И Аля горько заплакала, вытирая слезы своей немолодой уже рукой.
 

Алька, однако, не добралась в этот день до почты. Ибо только она вышла на земляничный угор к старой церкви, как чаячьими криками взорвался воздух:

— Аля! Аля!

Кричали из-под угора, с луга, кипевшего разноцветными платками и платьями. И не только кричали, а и махали граблями: к нам, к нам давай!

Алька много не раздумывала: туфли на модном широком каблуке в руку и прямо вниз — только камни на тропинке заскакали. А как же иначе? Ведь если на то пошло, она больше всего боялась встречи со своими вчерашними подружками: как-то они посмотрят на нее? Не начнут ли задирать свои ученые носы студентки и старшеклассницы?

Сено на лугу, под самым угором, было уже убрано, и ох же как впились в ее голые ноги жесткие, одеревеневшие стебли скошенной травы. Но разве она неженка? Разве она не дочь Пелагеи Амосовой? В общем, колючую луговинку перемахнула, не поморщившись, с ходу врезалась в девичий цветник.

— Аля! Аля! — Десятки рук обхватили ее — за шею, за талию, — просто задушили.

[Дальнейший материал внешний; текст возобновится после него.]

/-- With no disable pending, ENA's write has nothing to draw for (10_state R24). -/
theorem Chan.enableAct_of_no_request {ch : Chan} (h : ch.disreq = false) (b d : Bool) :
    ch.enableAct b d = { ch with en := ch.en || b } := by
  have hreq : (ch.enableAct b d).disreq = ch.disreq := by
    unfold Chan.enableAct
    split_ifs <;> simp_all
  rw [Chan.enableAct_eq, Chan.enableAct_en, hreq]

/-- Settles O30: SETF completes, the word it writes is its value, and the write of ENA decides every channel. -/
theorem fullMaskSetfOfEnaIgnoresTheDraw : Obligations.FullMaskSetfOfEnaIgnoresTheDraw := by
  intro s w v hat hrule hreq
  have hshift : shiftOf s.params.shiftRule 0xFFFFFFFF = 0 := (shiftOf_full _).trans (by rw [hrule]; rfl)
  have hrun := setfCompletes s w 0xFFFFFFFF v 1 .ena hat (by decide) (by decide) nofun
  rw [hshift, putField_full] at hrun
  refine ⟨_, hrun, rfl, rfl, rfl, fun c => ?_⟩
  exact (s.tick.writeEna_chan v c).trans (Chan.enableAct_of_no_request (hreq c) _ _)

end Sys2Proof.Machine
end
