-- ==== Sys2Proof/Config.lean ====
section
/-! DEFINITION. What one machine fixes (the named parameters of rule R8 and of spec/93) and the free values: constants
without a body, so that no proof can know them (decision D17). -/

namespace Sys2Proof

/-- Which device (parameter `VERSION`, R1, R2, R8). -/
inductive Version where
  | z8001   -- segmented: 7-bit segment numbers
  | z8002   -- nonsegmented
  deriving DecidableEq, Repr

/-- What a region of the memory map is, other than plain RAM (R95, D4). -/
inductive RegionKind where
  /-- Reads as memory does; writes change nothing. -/
  | rom
  /-- Nothing there: writes change nothing, reads return a value the platform chooses. -/
  | absent
  deriving DecidableEq, Repr

/-- A region of memory that is not plain RAM: the bus addresses `first` to `last` (parameter `memory map`, R95, D4). -/
structure Region where
  first : Nat
  last : Nat
  kind : RegionKind
  deriving DecidableEq, Repr

/-- The parameters of one machine; no instruction changes them. -/
structure Config where
  /-- `VERSION` (R8, D1). -/
  version : Version
  /-- `EPA_IMPLEMENTED`: FCW bit 13 exists (R8, R31, R501, D2). -/
  epaImplemented : Bool
  /-- `SPACE_DECODE`: memory tells system from normal accesses (R73, D3). -/
  decodeSystem : Bool
  /-- `SPACE_DECODE`: memory tells program references from the others (R73, D3). -/
  decodeCode : Bool
  /-- `SPACE_DECODE`: memory tells stack references from data references (R73, D3). -/
  decodeStack : Bool
  /-- `SHIFT_V_ANY_STEP`: V records a sign change at any single step of a shift (R340, U21). -/
  shiftVAnyStep : Bool
  /-- `ODD_WORD_ADDR`: a word access ignores address bit 0, where false stops the run (U1). -/
  dropAddressBit0 : Bool
  /-- `MMU_EXC_ALLOWS_1100`: an execute-only segment admits every program reference (R111, U14). -/
  mmuExcAllows1100 : Bool
  /-- LDAR leaves the reserved bits of its pair undefined, as U12 asks, where false clears them, as R216 and R81 state
  (log 51: the spec decides nowhere between the two). -/
  ldarReservedFree : Bool
  /-- `memory map`: the regions that are not plain RAM (R95, D4). -/
  memMap : List Region
  deriving DecidableEq, Repr

/-- The defaults of rule R8 and spec/93. `VERSION` has none; the machine that `State.reset` shows is a Z8002
(DESIGN CHOICE, log 1). `ldarReservedFree` is the model's own, by default as the rules R216 and R81 say (log 51). -/
def Config.default : Config :=
  { version := .z8002, epaImplemented := true, decodeSystem := false, decodeCode := false,
    decodeStack := false, shiftVAnyStep := false, dropAddressBit0 := false, mmuExcAllows1100 := true,
    ldarReservedFree := false, memMap := [] }

/-- FREE VALUE (D17, log 2): the value of an undefined flag, register or bus read. Nothing is known of it: it has no
body. It is applied to a counter that the machine advances at each use (`State.freeCount`), so that each use is a
fresh value. -/
opaque Config.freeBits : (width : Nat) → (count : Nat) → BitVec width

end Sys2Proof
end

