-- ==== Sys2Proof/Certificates/Slice0/Obligations.lean ====
section
/-! DEFINITION. The statements for the provers. Operand values, stores and stacks are those of Sys2Proof/Safety.lean;
`s.plain` is the default platform, plain RAM everywhere and no MMU (D4, D15), with no RESET falling inside the instruction
(R702, log 44). A statement that gives the whole next state as an equation is its own frame: every field it does not name
is as before. -/

section Statements

open Sys2Proof Sys2Proof.Machine

/-! The machine as a whole. -/

/-- The machine right after reset meets the invariant. -/
def Obligations.ResetMeetsInvariant : Prop := State.reset.Inv

/-- Every step keeps the invariant and the parameters of the machine (R22, R25, R32, R34, R70). -/
def Obligations.StepKeepsInvariant : Prop :=
  ∀ s t : State, s.Inv → step s = .next t → t.Inv ∧ t.cfg = s.cfg

/-- Decoding the encoding of a well-formed instruction gives it back, with the words after it left over. -/
def Obligations.DecodeEncode : Prop :=
  ∀ (seg : Bool) (i : Instr) (rest : List Word), i.wf seg = true → decode seg (encode i ++ rest) = .ok (i, rest)

/-- What decodes is well formed, and the decoder reads nothing beyond the words it uses (R130, R159). -/
def Obligations.DecodeWellFormed : Prop :=
  ∀ (seg : Bool) (ws rest : List Word) (i : Instr), decode seg ws = .ok (i, rest) →
    i.wf seg = true ∧ ∃ p, ws = p ++ rest ∧ p ≠ [] ∧ p.length ≤ maxWords ∧
      ∀ rest', decode seg (p ++ rest') = .ok (i, rest')

/-- Words the sources print decode to the instructions they print beside them (R165 and the examples of R245 to R485). -/
def Obligations.DecodeSamples : Prop :=
  decode false [0x8132] = .ok (.add 2 (.reg 3), []) ∧
  decode false [0x0102, 0x1234] = .ok (.add 2 (.imm 0x1234), []) ∧
  decode false [0x0002, 0x1212] = .ok (.addb 2 (.imm 0x12), []) ∧
  decode false [0x1602, 0x1234, 0x5678] = .ok (.addl 2 (.imm 0x12345678), []) ∧
  decode false [0x7B00] = .ok (.iret, []) ∧
  decode false [0x8D07] = .ok (.nop, []) ∧
  decode false [0x7A00] = .ok (.halt, []) ∧
  decode false [0x2701, 0x0500] = .ok (.bitDyn 5 1, []) ∧
  decode false [0xB844, 0x0350] = .ok (.trirb 4 5 3, []) ∧
  decode false [0x3A87, 0x0100] = .ok (.soutb 0x0100 8, [])

/-- A step runs the instruction that the words at the PC decode to, one step of `exec`; then the look-ahead check (the
choice of D9 and U13, log 16) refuses a step that changed the first word of the instruction fetched next, and the pins take
their next levels. -/
def Obligations.StepRunsDecoded : Prop :=
  ∀ (s : State) (n : Nat) (i : Instr), s.plain → s.activity = .execute → s.pc.aligned .w = true → n ≤ maxWords →
    decode s.isSeg (s.codeWords n) = .ok (i, []) → firstWordTrap s.fcw (s.wordAt .code s.pc) = none →
    step s = Out.map State.endStep (Out.bind (exec i (s.fetched n)) (lookAhead s))

/-- A first word that traps is not decoded further: the machine enters the trap with the PC after that word
(R159, R603, R604, R614). Two clauses are choices: a word whose first byte is privileged traps in normal mode even where it
is no instruction (the spec's decision D26, log 48), and the look-ahead check of D9 and U13 is applied to the stores of the
entry too (the model's choice, log 16). -/
def Obligations.FirstWordTraps : Prop :=
  ∀ (s : State) (k : Exc), s.plain → s.activity = .execute → s.pc.aligned .w = true →
    s.systemStackReady = true → firstWordTrap s.fcw (s.wordAt .code s.pc) = some k →
    (k = .extended ∨ k = .privileged) ∧
    step s = Out.map State.endStep (Out.bind
      (.next ((s.fetched 1).entered k (s.wordAt .code s.pc) (s.pc.add 2))) (lookAhead s))

/-- Words that are no instruction of the sources are refused by name (R156, U2). -/
def Obligations.ReservedRefused : Prop :=
  ∀ (s : State) (n : Nat) (e : DecodeError), s.plain → s.activity = .execute → s.pc.aligned .w = true →
    1 ≤ n → n ≤ maxWords → firstWordTrap s.fcw (s.wordAt .code s.pc) = none →
    decode s.isSeg (s.codeWords n) = .error e → e ≠ .truncated → step s = .refused .reservedEncoding

/-- A value stored at an aligned address reads back, memory keeps its canonical form, and every byte outside the
stored ones reads as before (R70, R78). -/
def Obligations.StoreReadsBack : Prop :=
  ∀ (s : State) (l : Label) (a : Addr) (wd : Width) (v : BitVec wd.bits), s.mem.wf = true → a.aligned wd = true →
    (s.stored l a wd v).value l a wd = v ∧ (s.stored l a wd v).mem.wf = true ∧
    ∀ k, k ∉ StoreAt.bytes s ⟨l, a, wd⟩ → (s.stored l a wd v).mem.read k = s.mem.read k
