/-! `storeWord` -/

@[simp] theorem State.storeWord_cfg (s : State) (l : Label) (a : Addr) (v : Word) : (s.storeWord l a v).cfg = s.cfg := rfl
@[simp] theorem State.storeWord_regs (s : State) (l : Label) (a : Addr) (v : Word) : (s.storeWord l a v).regs = s.regs := rfl
@[simp] theorem State.storeWord_sysR14 (s : State) (l : Label) (a : Addr) (v : Word) : (s.storeWord l a v).sysR14 = s.sysR14 := rfl
@[simp] theorem State.storeWord_sysR15 (s : State) (l : Label) (a : Addr) (v : Word) : (s.storeWord l a v).sysR15 = s.sysR15 := rfl
@[simp] theorem State.storeWord_pcSeg (s : State) (l : Label) (a : Addr) (v : Word) : (s.storeWord l a v).pcSeg = s.pcSeg := rfl
@[simp] theorem State.storeWord_pcOff (s : State) (l : Label) (a : Addr) (v : Word) : (s.storeWord l a v).pcOff = s.pcOff := rfl
@[simp] theorem State.storeWord_fcw (s : State) (l : Label) (a : Addr) (v : Word) : (s.storeWord l a v).fcw = s.fcw := rfl
@[simp] theorem State.storeWord_psapSeg (s : State) (l : Label) (a : Addr) (v : Word) : (s.storeWord l a v).psapSeg = s.psapSeg := rfl
@[simp] theorem State.storeWord_psapOff (s : State) (l : Label) (a : Addr) (v : Word) : (s.storeWord l a v).psapOff = s.psapOff := rfl
@[simp] theorem State.storeWord_refresh (s : State) (l : Label) (a : Addr) (v : Word) : (s.storeWord l a v).refresh = s.refresh := rfl
@[simp] theorem State.storeWord_rowStepped (s : State) (l : Label) (a : Addr) (v : Word) : (s.storeWord l a v).rowStepped = s.rowStepped := rfl
@[simp] theorem State.storeWord_halted (s : State) (l : Label) (a : Addr) (v : Word) : (s.storeWord l a v).halted = s.halted := rfl
@[simp] theorem State.storeWord_nmiLatch (s : State) (l : Label) (a : Addr) (v : Word) : (s.storeWord l a v).nmiLatch = s.nmiLatch := rfl
@[simp] theorem State.storeWord_moLow (s : State) (l : Label) (a : Addr) (v : Word) : (s.storeWord l a v).moLow = s.moLow := rfl
@[simp] theorem State.storeWord_haltSample (s : State) (l : Label) (a : Addr) (v : Word) : (s.storeWord l a v).haltSample = s.haltSample := rfl
@[simp] theorem State.storeWord_held (s : State) (l : Label) (a : Addr) (v : Word) : (s.storeWord l a v).held = s.held := rfl
@[simp] theorem State.storeWord_resetting (s : State) (l : Label) (a : Addr) (v : Word) : (s.storeWord l a v).resetting = s.resetting := rfl
@[simp] theorem State.storeWord_mmus (s : State) (l : Label) (a : Addr) (v : Word) : (s.storeWord l a v).mmus = s.mmus := rfl
@[simp] theorem State.storeWord_pins (s : State) (l : Label) (a : Addr) (v : Word) : (s.storeWord l a v).pins = s.pins := rfl
@[simp] theorem State.storeWord_schedule (s : State) (l : Label) (a : Addr) (v : Word) : (s.storeWord l a v).schedule = s.schedule := rfl
@[simp] theorem State.storeWord_resetIn (s : State) (l : Label) (a : Addr) (v : Word) : (s.storeWord l a v).resetIn = s.resetIn := rfl
@[simp] theorem State.storeWord_ioIn (s : State) (l : Label) (a : Addr) (v : Word) : (s.storeWord l a v).ioIn = s.ioIn := rfl
@[simp] theorem State.storeWord_epuIn (s : State) (l : Label) (a : Addr) (v : Word) : (s.storeWord l a v).epuIn = s.epuIn := rfl
@[simp] theorem State.storeWord_events (s : State) (l : Label) (a : Addr) (v : Word) : (s.storeWord l a v).events = s.events := rfl
@[simp] theorem State.storeWord_instrPc (s : State) (l : Label) (a : Addr) (v : Word) : (s.storeWord l a v).instrPc = s.instrPc := rfl
@[simp] theorem State.storeWord_ir (s : State) (l : Label) (a : Addr) (v : Word) : (s.storeWord l a v).ir = s.ir := rfl
@[simp] theorem State.storeWord_freeCount (s : State) (l : Label) (a : Addr) (v : Word) : (s.storeWord l a v).freeCount = s.freeCount := rfl
@[simp] theorem State.storeWord_isSeg (s : State) (l : Label) (a : Addr) (v : Word) : (s.storeWord l a v).isSeg = s.isSeg := by simp [State.isSeg]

— Девки, девки, где наша горожаха?

А вот это уже Василии Игнатьевич, ихний председатель сельсовета, да бригадир колхоза Коля-лакомка, два старых кобеля, которые всю жизнь трутся возле девок.

Трутся вроде так, из-за своего веселого характера, а на уме-то у них — как бы какую девчонку прижать да облипить.

Девки со смехом, с визгом рассыпались но лугу, ну, а Алька осталась. Чего ей сделается? А насчет того, чтобы осудить ее за вольность, это сейчас никому и в голову не придет. На публике, на виду у всех — тут все за шутку сходит.

Но все-таки она не считала ворон, когда Василий Игнатьевич взял ее в оплет (просто стон испустил от радости) — туфлями начала молотить по мокрой, потной спине. Крепко, изо всей силы. Потому что, если говорить правду, какая же это радость — осатанелый старик тебя тискает?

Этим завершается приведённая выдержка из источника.